23 Sty 2017, Pon 15:17, PID: 610475
stap!inesekend napisał(a):Witaj, Wshepher.
Chodziło mi o to, że pod tym może kryć się podejście: "no jak oni śmią mnie nie lubić! Jak MI mają cześć powiedzieć coś nieprzyjemnego! Przecież ja jestem taki zaje*isty. No to teraz zamknę się w sobie i będę mieć fobię."
Oczywiście napisałem to w formie przejaskrawionej, ale... Czyż nie jest nierzadko tak, że boimy się urażenia naszego EGO?
Aaa, chyba że tak, źle zrozumiałem.
Ja sądzę, że to strach przed konfrontacją z prawdziwym sobą. W moim przypadku takie myśli wynikały kiedyś po prostu z wiedzy o tym, gdzieś tam w środku,
że się nie rozwijam przez strach i zostaje w tyle (względem innych ludzi lub moich własnych urojeń). Łatwiej było się okłamywać czy złościć niż popracować nad sobą.
Takie podejście to nierzadko po prostu dziwny sposób radzenia sobie z brakiem atencji, tak myślę .
No przecież nie mogłem pokazać sam przed sobą, że Ci "źli, wiecznie mnie prześladujący ludzie" są lepsi ode mnie,
a do tego że "mi tam trochę zdrowych relacji z ludźmi brakuje?" " może nawet im zazdroszczę?"
"eee tam, sram na wszystkich, jestem świetny i jedziemy dalej"

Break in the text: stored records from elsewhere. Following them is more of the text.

-- ==== Sys2Proof/Laws/Cells.lean ====
section
/-!
SUPPORT. What the shared frame of the cell instructions does: an instruction that issues has its effect on the issued state; every answer
keeps the beat unit and the queue.
-/

namespace Sys2Proof.Machine

/-- An instruction that issues has its row's effect on the issued state. -/
theorem cellInsn_issues {s : State} {c : CellId} {w : WorkerId} {win : Win} {i : Insn} {r : Row} (h : Issues s c w win i r)
    (eff : State → Issue → State) :
    cellInsn r eff s c.val w.val i = .next (quiet s (eff (issued s c w win i) (issueOf s c w win i))) := by
  have hf : ¬ win.code ≤ (workerGet s c.val w.val).pc.toNat := Nat.not_le.mpr h.fetch
  have hc := h.clean
  unfold fetchedAt at hc
  simp only [cellInsn, issueWith, h.word, h.window, h.ready, hf, hc, if_true, if_false, Bool.not_true, Bool.false_eq_true]
  rfl

/-- A cell instruction answers a next state that keeps the beat unit and the queue, or the fault of a word of another row. -/
theorem cellInsn_cases (r : Row) (eff : State → Issue → State) (s : State) (c w : Nat) (i : Insn) :
    (∃ t, cellInsn r eff s c w i = .next t ∧ t.beat = s.beat ∧ t.pending = s.pending ∧ (s.boot.phase = 0 → t = s)) ∨
    (∃ r', rowOf i = some r' ∧ r' ≠ r ∧ cellInsn r eff s c w i = .fault .wordOfAnotherRow) := by
  unfold cellInsn
  split
  · rename_i r' hr
    split
    · exact .inl ⟨_, rfl, quiet_beat .., quiet_pending .., fun h => quiet_unpowered h⟩
    · rename_i hne
      exact .inr ⟨r', hr, hne, rfl⟩
  · exact .inl ⟨_, rfl, quiet_beat .., quiet_pending .., fun h => quiet_unpowered h⟩

/-- The engine's instructions: the same, and nothing at all while the queue is full. -/
theorem matrixInsn_cases (r : Row) (eff : State → Issue → State) (s : State) (c w : Nat) (i : Insn) :
    (∃ t, matrixInsn r eff s c w i = .next t ∧ t.beat = s.beat ∧ t.pending = s.pending ∧ (s.boot.phase = 0 → t = s)) ∨
    (∃ r', rowOf i = some r' ∧ r' ≠ r ∧ matrixInsn r eff s c w i = .fault .wordOfAnotherRow) := by
  unfold matrixInsn
  split
  · exact .inl ⟨s, rfl, rfl, rfl, fun _ => rfl⟩
  · exact cellInsn_cases ..

/-- The engine's instructions with room in the queue. -/
theorem matrixInsn_issues {s : State} {c : CellId} {w : WorkerId} {win : Win} {i : Insn} {r : Row} (h : Issues s c w win i r)
    (hq : queueFull s c.val = false) (eff : State → Issue → State) :
    matrixInsn r eff s c.val w.val i = .next (quiet s (eff (issued s c w win i) (issueOf s c w win i))) := by
  simp [matrixInsn, hq, cellInsn_issues h]

end Sys2Proof.Machine
end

Sęk w tym, że poza moją głową te słowa już tak dobrze nie brzmiały
Takie myśli zaczęły znikać dopiero jak zacząłem pracować nad sobą
wtedy chciałem być lepszy od siebie i dla siebie, nie musiałem przenosić
złości na innych ani nie musiałem nikomu poza mną nic udowodnić.